[Saved data entries]
☆ ☆ ☆ ☆
section
variable (on : s.patrols = true) (outside : inTiers (blockStart block.toNat) = false)
include on outside

theorem patrolScrub_spare {k : Nat} (spare : spareStack (blockStart block.toNat) = some k) :
    exec (.patrolScrub block symbols) s = .next (s.scrubSpare k (blockStart block.toNat) symbols) :=
  (if_neg (by rw [on]; decide)).trans ((if_neg (by rw [outside]; decide)).trans (by rw [spare]))

theorem patrolScrub_elsewhere (noRow : spareStack (blockStart block.toNat) = none) : exec (.patrolScrub block symbols) s = .next s :=
  (if_neg (by rw [on]; decide)).trans ((if_neg (by rw [outside]; decide)).trans (by rw [noRow]))

end

end

/-! ### ECC_SELFTEST (07 R194, R196) -/

theorem eccSelftest_runs (on : s.patrols = true) (c : Checker) (good : Bool) :
    exec (.eccSelftest c good) s = .next (if good then s.busyBit 11 else (s.busyBit 11).checkerFail c) := if_pos on

/-- A checker that fails: what the objects tell of it, and its record. -/
theorem eccSelftest_fails (on : s.patrols = true) (c : Checker) :
    ∃ t, exec (.eccSelftest c false) s = .next t
      ∧ (∀ i j, objKey i j < objKey 0x7000 0 → t.obj i j = (s.checkerTold c).obj i j)
      ∧ (s.SlotFree → Raised s t fun r => { r with detail := (checkerReport c).detail } = checkerReport c)
      ∧ t.guard = s.guard ∧ t.fabric = s.fabric ∧ Changes [.media, .dict, .errors, .observe, .free] s t := by
  let v := s.busyBit 11
  have told : Changes [.dict] v (v.checkerTold c) := by
    refine changes_of_keep ?_
    cases c
    · simp [State.checkerTold]
    · simp [State.checkerTold]
    · unfold State.checkerTold
      split_ifs <;> simp
  have errors : (v.checkerTold c).errors = s.errors := told.same .errors (by decide)
  have changes : Changes [.media, .dict, .errors, .observe, .free] s (v.checkerFail c) := changes_of_keep (by simp [v])
  refine ⟨v.checkerFail c, eccSelftest_runs on c false, fun i j low => ?_, fun slot => ?_, changes.same .guard (by decide),
    changes.same .fabric (by decide), changes⟩
  · rw [State.checkerFail_eq, State.obj_raise_of_lt _ (checkerReport_noMem c) low]
    cases c
    · rfl
    · rfl
    · simp only [State.checkerTold]
      split_ifs <;> rfl
  · rw [State.checkerFail_eq]
    exact State.raised_after (congrArg Errors.ring errors) (congrArg Errors.next errors) (told.same .clock (by decide)) slot
      (checkerReport c)

theorem State.obj_put_result (s : State) (v : Nat) : (s.put 0x3000 2 v).obj 0x3000 2 = v % 2 ^ 32 := by
  rw [State.obj_put, if_pos rfl, show objBits 0x3000 2 = 32 by decide, Nat.mod_mod_of_dvd' (by decide)]

theorem State.obj_checkerTold_scratch (s : State) (b : Nat) : (s.checkerTold (.scratch b)).obj 0x3000 2
    = setBit (s.obj 0x3000 2) 29 true % 2 ^ 32 := by
  simp only [State.checkerTold]
  split <;> rw [State.obj_put, if_neg (by decide), State.obj_put_result]

end

/-- Settles O48: scrub by where the block lies and how it reads, the self-test by the checker that failed. -/
theorem memoryIsTested : Obligations.MemoryIsTested := by
  unfold Obligations.MemoryIsTested
  refine ⟨?_, ?_⟩
  · intro s block symbols n a good bad
    refine ⟨fun on inside => ?_, fun on outside k spare => ?_, fun off => ?_⟩
    · have changes := s.changes_scrub a symbols
      have lost : bad ∨ (good < symbols ∧ symbols ≤ 2 * good) → s.scrubOutcome a symbols = 2 := fun
        | .inl bad => State.scrubOutcome_bad bad
        | .inr ⟨more, seen⟩ => State.scrubOutcome_lost more seen
      exact ⟨_, patrolScrub_scrubs on inside, changes.same .tiers (by decide), State.scrub_sound,
        fun sound clean => clean ▸ State.scrub_zero sound, State.obj_scrub_corrected,
        fun isBad => State.scrub_raises (lost (.inl isBad)),
        fun isLost => State.scrub_marks (lost isLost), changes⟩
    · refine ⟨_, patrolScrub_spare on outside spare, State.obj_scrubSpare_corrected spare, ?_, fun clean => ?_,
        State.changes_scrubSpare spare s symbols⟩
      · by_cases few : symbols ≤ 2
        · exact .inl few
        · by_cases many : 7 ≤ symbols
          · exact .inr (.inl many)
          · exact .inr (.inr (State.obj_scrubSpare_lost spare (by omega) (by omega)))
      · rw [clean, State.scrubSpare_clean]
        exact changes_of_keep (by simp [State.spareBusy])
    · rcases off with off | ⟨outside, noRow⟩
      · exact patrolScrub_waits off
      · cases on : s.patrols with
        | false => exact patrolScrub_waits on
        | true => exact patrolScrub_elsewhere on outside noRow
  · intro s c k pc b on v Fails
    have cause {c : Checker} {r : Report} (reported : { r with detail := (checkerReport c).detail } = checkerReport c) :
        r.cause.toNat = 0x0024 := by
      have cause : (checkerReport c).cause = 0x0024 := by cases c <;> rfl
      rw [congrArg Report.cause reported, cause]
      rfl
    refine ⟨⟨_, eccSelftest_runs on c true, rfl, changes_of_keep (by simp)⟩, ?_, ?_, ?_, fun small => ?_⟩
    · obtain ⟨t, runs, told, raised, rest⟩ := eccSelftest_fails on (.near k pc)
      refine ⟨t, runs, (told _ _ (by decide)).trans (s.obj_put_result _), fun slot => (raised slot).mono fun r reported => ?_, rest⟩
      exact ⟨cause reported, congrArg Report.sourceKind reported, congrArg Report.sourceId reported, congrArg Report.severity reported⟩
    · obtain ⟨t, runs, told, raised, rest⟩ := eccSelftest_fails on (.far k pc)
      refine ⟨t, runs, (told _ _ (by decide)).trans (s.obj_put_result _), fun slot => (raised slot).mono fun r reported => ?_, rest⟩
      exact ⟨cause reported, congrArg Report.sourceKind reported, congrArg Report.sourceId reported, congrArg Report.severity reported⟩
    · obtain ⟨t, runs, told, raised, rest⟩ := eccSelftest_fails on (.scratch b)
      refine ⟨t, runs, (told _ _ (by decide)).trans (s.obj_checkerTold_scratch b), fun slot => (raised slot).mono fun r reported => ?_, rest⟩
      exact ⟨cause reported, congrArg Report.sourceKind reported, congrArg Report.severity reported⟩
    · obtain ⟨t, runs, told, -⟩ := eccSelftest_fails on (.scratch b)
      refine ⟨t, runs, (told _ _ (by decide)).trans ?_⟩
      rw [State.checkerTold, if_pos small, State.obj_put, if_pos rfl, State.obj_put, if_neg (by decide), show objBits 0x3030 6 = 64 by decide,
        Nat.mod_mod]

end Sys2Proof.Machine
end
☆ ☆ ☆ ☆
## PROBLEM TO SOLVE
Would you retype exactly the lines above, from the line with "n a good bad" to the line with "exact changes_of_keep (by", with both end lines kept and nothing more?

## SOLUTION TO THE PROBLEM
  · intro s block symbols n a good bad
    refine ⟨fun on inside => ?_, fun on outside k spare => ?_, fun off => ?_⟩
    · have changes := s.changes_scrub a symbols
      have lost : bad ∨ (good < symbols ∧ symbols ≤ 2 * good) → s.scrubOutcome a symbols = 2 := fun
        | .inl bad => State.scrubOutcome_bad bad
        | .inr ⟨more, seen⟩ => State.scrubOutcome_lost more seen
      exact ⟨_, patrolScrub_scrubs on inside, changes.same .tiers (by decide), State.scrub_sound,
        fun sound clean => clean ▸ State.scrub_zero sound, State.obj_scrub_corrected,
        fun isBad => State.scrub_raises (lost (.inl isBad)),
        fun isLost => State.scrub_marks (lost isLost), changes⟩
    · refine ⟨_, patrolScrub_spare on outside spare, State.obj_scrubSpare_corrected spare, ?_, fun clean => ?_,
        State.changes_scrubSpare spare s symbols⟩
      · by_cases few : symbols ≤ 2
        · exact .inl few
        · by_cases many : 7 ≤ symbols
          · exact .inr (.inl many)
          · exact .inr (.inr (State.obj_scrubSpare_lost spare (by omega) (by omega)))
      · rw [clean, State.scrubSpare_clean]
        exact changes_of_keep (by simp [State.spareBusy])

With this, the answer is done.